Да, вынужденная эмиграция, которой его стращала власть, была вполне возможна, третий путь мог оказаться вовсе не пагубным, более того, его приняли бы на Западе восторженно. Какое счастье писателю европейской культуры, переводчику Шекспира, увидеть Англию, снова побывать в Германии, побродить по Марбургу, где судьба подарила сильную влюбленность в Иду Высоцкую, встретиться в Париже с литераторами, с которыми находился в переписке, наконец, прилететь в Америку… Ждали бы его мировая слава, почет и уважение. Возможно, прожил бы долгую жизнь – онкологические заболевания часто последствия стрессов… А он сдался, отбросив саму мысль об эмиграции, третий путь оказался неприемлем. Трагически-одинокий, добровольно взошел на Голгофу с чувством исполненной Миссии. Больше ему ничего от жизни не было нужно…
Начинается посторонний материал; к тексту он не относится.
-- ==== Sys2Proof/Machine/Reports.lean ====
section
/-! DEFINITION. The Report Receiver (06_rectifier_reports.md): matching, report ages, the events and faults a report
gives, and report loss. -/

namespace Sys2Proof.Machine

/-- The report source station of channel `c`: its own station, or its leader's (R58). -/
def reportSource (t : Vector ChannelEntry 16) (c : Chan) : Station :=
  match (t[c]).ready with
  | .self => (t[c]).station
  | .leader l => (t[l]).station

/-- The enabled channel that holds station `st` (R118). -/
def matchedChannel (t : Vector ChannelEntry 16) (st : Station) : Option Chan :=
  (List.finRange 16).find? (fun c => (t[c]).enable && decide ((t[c]).station = st))

/-- A report from station `st` acts on channel `c`: the channel is enabled and `st` is its report source (R119). -/
def actsOn (t : Vector ChannelEntry 16) (st : Station) (c : Chan) : Bool :=
  (t[c]).enable && decide (reportSource t c = st)

/-- The status word differs from the reference in a bit of the mask (R123). -/
def mismatch (e : ChannelEntry) (status : BitVec 16) : Bool :=
  decide ((status &&& e.cmpMask) ≠ (e.cmpRef &&& e.cmpMask))

/-- What a report gives one channel: at most one event, and its faults in the order R123 gives. -/
structure ReportVerdict where
  /-- The event for the Channel Manager. -/
  event : Option ChannelEvent
  /-- The faults, by code and class. -/
  faults : List (FaultCode × FaultClass)
  deriving DecidableEq, Repr

/-- What the rectifier state of a report means for a RUNNING or PARKED channel (R121, R122): a code that is none of
the six is taken as FAULT. -/
def onRectifier (state : Byte) : ReportVerdict :=
  match rectifierState? state with
  | some .running => { event := none, faults := [] }
  | some .ready => { event := none, faults := [] }
  | some .blocked => { event := none, faults := [] }
  | some .off => { event := some .leftRun, faults := [(.rectifierLeftRun, .note)] }
  | some .standby => { event := some .leftRun, faults := [(.rectifierLeftRun, .note)] }
  | some .fault => { event := some .fault, faults := [(.rectifierFault, .hold)] }
  | none => { event := some .fault, faults := [(.rectifierFault, .hold)] }

/-- The status-word compare adds a fault event and COMPARE MISMATCH with the channel's compare class (R123). A fault
event stands in place of a rectifier-left-run event (R121). A mask of 0 never mismatches. -/
def withCompare (e : ChannelEntry) (status : BitVec 16) (v : ReportVerdict) : ReportVerdict :=
  if mismatch e status then
    { event := some .fault, faults := v.faults ++ [(.compareMismatch, e.cmpClass.faultClass)] }
  else v

/-- What a report gives a channel in state `st` with entry `e` (R121 to R123). -/
def reportVerdict (st : ChannelState) (e : ChannelEntry) (r : Report) : ReportVerdict :=
  match st with
  | .starting =>
    if rectifierState? r.state = some .ready ∨ rectifierState? r.state = some .running then
      { event := some .ready, faults := [] }
    else { event := none, faults := [] }
  | .running => withCompare e r.status (onRectifier r.state)
  | .parked => withCompare e r.status (onRectifier r.state)
  | .off => { event := none, faults := [] }
  | .standby => { event := none, faults := [] }
  | .faulted => { event := none, faults := [] }

/-- The verdict on channel `c`; none when the report does not act on it. -/
def State.verdict (s : State) (r : Report) (c : Chan) : ReportVerdict :=
  if actsOn s.cm.table r.source c then reportVerdict s.cm.chan[c] s.cm.table[c] r
  else { event := none, faults := [] }

/-- Step 1: the report fills the record of the channel it matches, or counts as unmatched (R118). -/
def ReportReceiver.fill (rr : ReportReceiver) (t : Vector ChannelEntry 16) (r : Report) : ReportReceiver :=
  match matchedChannel t r.source with
  | some c =>
    let filled : ReportRecord :=
      { state := r.state, reserved := r.reserved, status := r.status, current := r.current }
    { rr with record := rr.record.set c (some filled) }
  | none => { rr with unmatched := rr.unmatched + 1 }

/-- Step 2: the age becomes 0 and the mark clear for every channel the report acts on (R119). -/
def ReportReceiver.hear (rr : ReportReceiver) (t : Vector ChannelEntry 16) (st : Station) : ReportReceiver :=
  { rr with
    age := Vector.ofFn fun c => if actsOn t st c then 0 else rr.age[c]
    mark := Vector.ofFn fun c => if actsOn t st c then false else rr.mark[c] }

/-- Step 3: the Channel Manager takes the events, in ascending channel number (R120). -/
def ChannelManager.takeEvents (m : ChannelManager) (ev : Chan → Option ChannelEvent) : ChannelManager :=
  (List.finRange 16).foldl
    (fun m c =>
      match ev c with
      | none => m
      | some e => m.take c e) m

/-- Step 4: the faults as raisings, in ascending channel number (R120). -/
def State.reportFaults (s : State) (r : Report) : List Raising :=
  (List.finRange 16).flatMap fun c =>
    (s.verdict r c).faults.map fun f => { code := f.1, cls := f.2, subject := .channel c }

/-- Steps 1 and 2: the records of the Report Receiver change, and the events and faults are formed from the states
that the Channel Manager holds now (R120). -/
def State.decideReport (r : Report) (s : State) : State :=
  let s := { s with rr := (s.rr.fill s.cm.table r).hear s.cm.table r.source }
  { s with rr := { s.rr with
      work := .decided (Vector.ofFn fun c => (s.verdict r c).event) (s.reportFaults r) (some r.raw) } }

/-- Step 3: the Channel Manager applies each event to the state it holds when it takes it (R120, R124). -/
def State.handEvents (s : State) : State :=
  match s.rr.work with
  | .idle => s
  | .decided events faults forward =>
    { s with cm := s.cm.takeEvents (fun c => events[c]), rr := { s.rr with work := .handed faults forward } }
  | .handed _ _ => s

/-- Steps 4 and 5: the faults are raised, whatever became of the events, and a report goes on to port U (R117, R120). -/
def State.finishReport (s : State) : State :=
  let s := s.handEvents
  match s.rr.work with
  | .idle => s
  | .decided _ _ _ => s
  | .handed faults forward =>
    let s := State.raiseAll faults { s with rr := { s.rr with work := .idle } }
    match forward with
    | none => s
    | some f => s.onU (PortU.handForward s.clock f)

/-! ## Report loss (R124) -/

/-- The ages of the enabled channels advance by 1, saturating at 255 (R124). -/
def ReportReceiver.ageAll (rr : ReportReceiver) (t : Vector ChannelEntry 16) : ReportReceiver :=
  { rr with age := Vector.ofFn fun c => if (t[c]).enable then min 255 (rr.age[c] + 1) else rr.age[c] }

/-- Channel `c` is enabled, RUNNING or PARKED, with an age above `limit` and a clear mark (R124). -/
def State.isLost (s : State) (limit : Nat) (c : Chan) : Bool :=
  (s.cm.table[c]).enable && (s.cm.chan[c]).isOn && decide (limit < s.rr.age[c]) && !s.rr.mark[c]

/-- The REPORT LOSS of channel `c` (R124). -/
def reportLossOf (c : Chan) : Raising := { code := .reportLoss, cls := .hold, subject := .channel c }

/-- The loss test of a taken cycle start, where one is due: the marks are set, and the fault events and the faults are
formed, all events before all faults, in ascending channel number (R124). -/
def State.decideLoss (s : State) : State :=
  match s.rr.testDue with
  | none => s
  | some limit =>
    { s with rr := { s.rr with
        testDue := none
        mark := Vector.ofFn fun c => s.isLost limit c || s.rr.mark[c]
        work := .decided (Vector.ofFn fun c => if s.isLost limit c then some .fault else none)
          (((List.finRange 16).filter fun c => s.isLost limit c).map reportLossOf) none } }

/-- The Report Receiver ends the work it has begun, a loss test that is due among it: it takes its next report or cycle
start only after that (R120). -/
def State.settleReports (s : State) : State := s.finishReport.decideLoss.finishReport

/-- The Report Receiver takes the expiry of a cycle start: the ages advance, and the loss test is due with the limit L
now in force (R116, R124). -/
def State.takeExpiry (s : State) : State :=
  if s.rr.expiryDue then
    let s := s.settleReports
    { s with rr := { (s.rr.ageAll s.cm.table) with expiryDue := false, testDue := some s.rr.limit } }
  else s

/-! ## Commands -/

/-- The faults that the work in progress has still to raise. -/
def ReportWork.faults : ReportWork → List Raising
  | .idle => []
  | .decided _ faults _ => faults
  | .handed faults _ => faults

/-- The work in progress is for a report. -/
def ReportWork.isReport : ReportWork → Bool
  | .idle => false
  | .decided _ _ forward => forward.isSome
  | .handed _ forward => forward.isSome

/-- The work in progress is for a loss test. -/
def ReportWork.isLossTest : ReportWork → Bool
  | .idle => false
  | .decided _ _ forward => forward.isNone
  | .handed _ forward => forward.isNone

/-- The Report Receiver takes the oldest report port D has handed it, once its earlier work is done (R120). -/
def State.takeReport (s : State) : State :=
  match s.rr.handed with
  | [] => s
  | r :: rest =>
    let s := s.settleReports
    State.decideReport r { s with rr := { s.rr with handed := rest } }

/-- REPORT_TAKEN: the report port D handed first, in the steps of R120. -/
def execReportTaken (s : State) (part : ReportPart := .whole) : Host.Outcome State Fault Refusal :=
  .next (s.live (fun s =>
    match part with
    | .whole => if s.rr.handed = [] then s else s.takeReport.finishReport
    | .decide => s.takeReport
    | .hand => if s.rr.work.isReport then s.handEvents else s
    | .finish => if s.rr.work.isReport then s.finishReport else s))

/-- REPORT_LOSS: the loss test of the latest cycle start the Report Receiver has taken, made once for each (R124). A
report in progress is ended first (R120). -/
def execReportLoss (s : State) (part : ReportPart := .whole) : Host.Outcome State Fault Refusal :=
  .next (s.live (fun s =>
    match part with
    | .whole => if s.rr.testDue.isSome then s.settleReports else s
    | .decide => if s.rr.testDue.isSome then s.finishReport.decideLoss else s
    | .hand => if s.rr.work.isLossTest then s.handEvents else s
    | .finish => if s.rr.work.isLossTest then s.finishReport else s))

end Sys2Proof.Machine
end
Я порывался включить друзей в орбиту моих размышлений, стал лихорадочно излагать про третий путь, они слушали с вниманием, не вполне понимая, куда клоню, и лишь в самом конце моего долгого спича, когда я упомянул толстого, надменного, лоснящегося самодовольством хлыща с саркастической улыбкой всезнайки, которого мы трое терпеть не могли, отдавая дань его феноменальной памяти и морщась от его завиральных идей, до них дошло. С чего вдруг его вспомнил? А вот с чего. Франкфуртская книжная ярмарка, несколько литераторов гуляют по Марбургу и бурно спорят, стоило ли Пастернаку уезжать из страны. Мнения разделились. И лишь ближе к ночи, на пустых готических улицах, все сходятся на том, что (далее я цитировал по памяти, хорошо запомнив этот пассаж) «решение выехать за границу отменило бы божественно красивый, трагический финал жизни, уничтожило бы его посмертный триумф. Не было бы траурного торжества его похорон. Не было бы легенды…»

– Выходит, писатель, даже великий, должен, оказывается, красиво и трагически уйти из жизни, позаботившись о посмертной славе, связанной именно с уходом, так? – Роберт недоуменно развел руки.

– Срежиссировать, заранее решив, что сработает на посмертный триумф, а что нет, – поддержал Вадим.

– Как Мисима, – заметил я. – Был такой японский писатель. Талантливый, известный. Славу обрел, сделав себе харакири в сорок пять. Лицедей, не скрывал, что жизнь для него – сцена. Финал тщательно обдумал и подготовил. В итоге стал Главным Японским Писателем. А без харакири… Ничего особенного. Ну, даже Нобеля получил бы. Но зато как красиво и трагично – вспороть себе брюхо, выпустить кишки…

– Пастернак не Мисима, смешно сравнивать. Не представляю его, калькулирующего уход в заботе о посмертной славе, – как бы подвел черту Вадим.

Тема сама собой исчерпалась.

Роберт нетерпеливо поерзал на плетеном стуле и подкинул поленце в костер беседы:

– Недавно у известного критика прочел: чтобы современная русская литература стала желанной на Западе, где ее сейчас не знают, поскольку не переводят, надобно взор обратить на абсурд тамошней жизни. Якобы литература абсурда есть наиболее художественная, ни от чего не зависит и привязана ко всему. Житейская логика вроде бы не обязательна для искусства, – по привычке он в возбуждении закатил глаза.

– Может, недалек от истины этот критик? Хармс недаром говорил: «Меня интересует только чушь, жизнь только в своем нелепом проявлении», – Вадим в очередной раз выказал начитанность.

– Итак, да здравствует чушь! Нас, долбаных реалистов, на свалку? – Роберт распалялся, беспрестанно вытирая салфеткой ядровидный череп. – У Хармса из окна человек без рук, ног и внутренностей вываливается, – так, кажется? Или у кого-то, не помню имя, говорится о введении «Дня открытых убийств».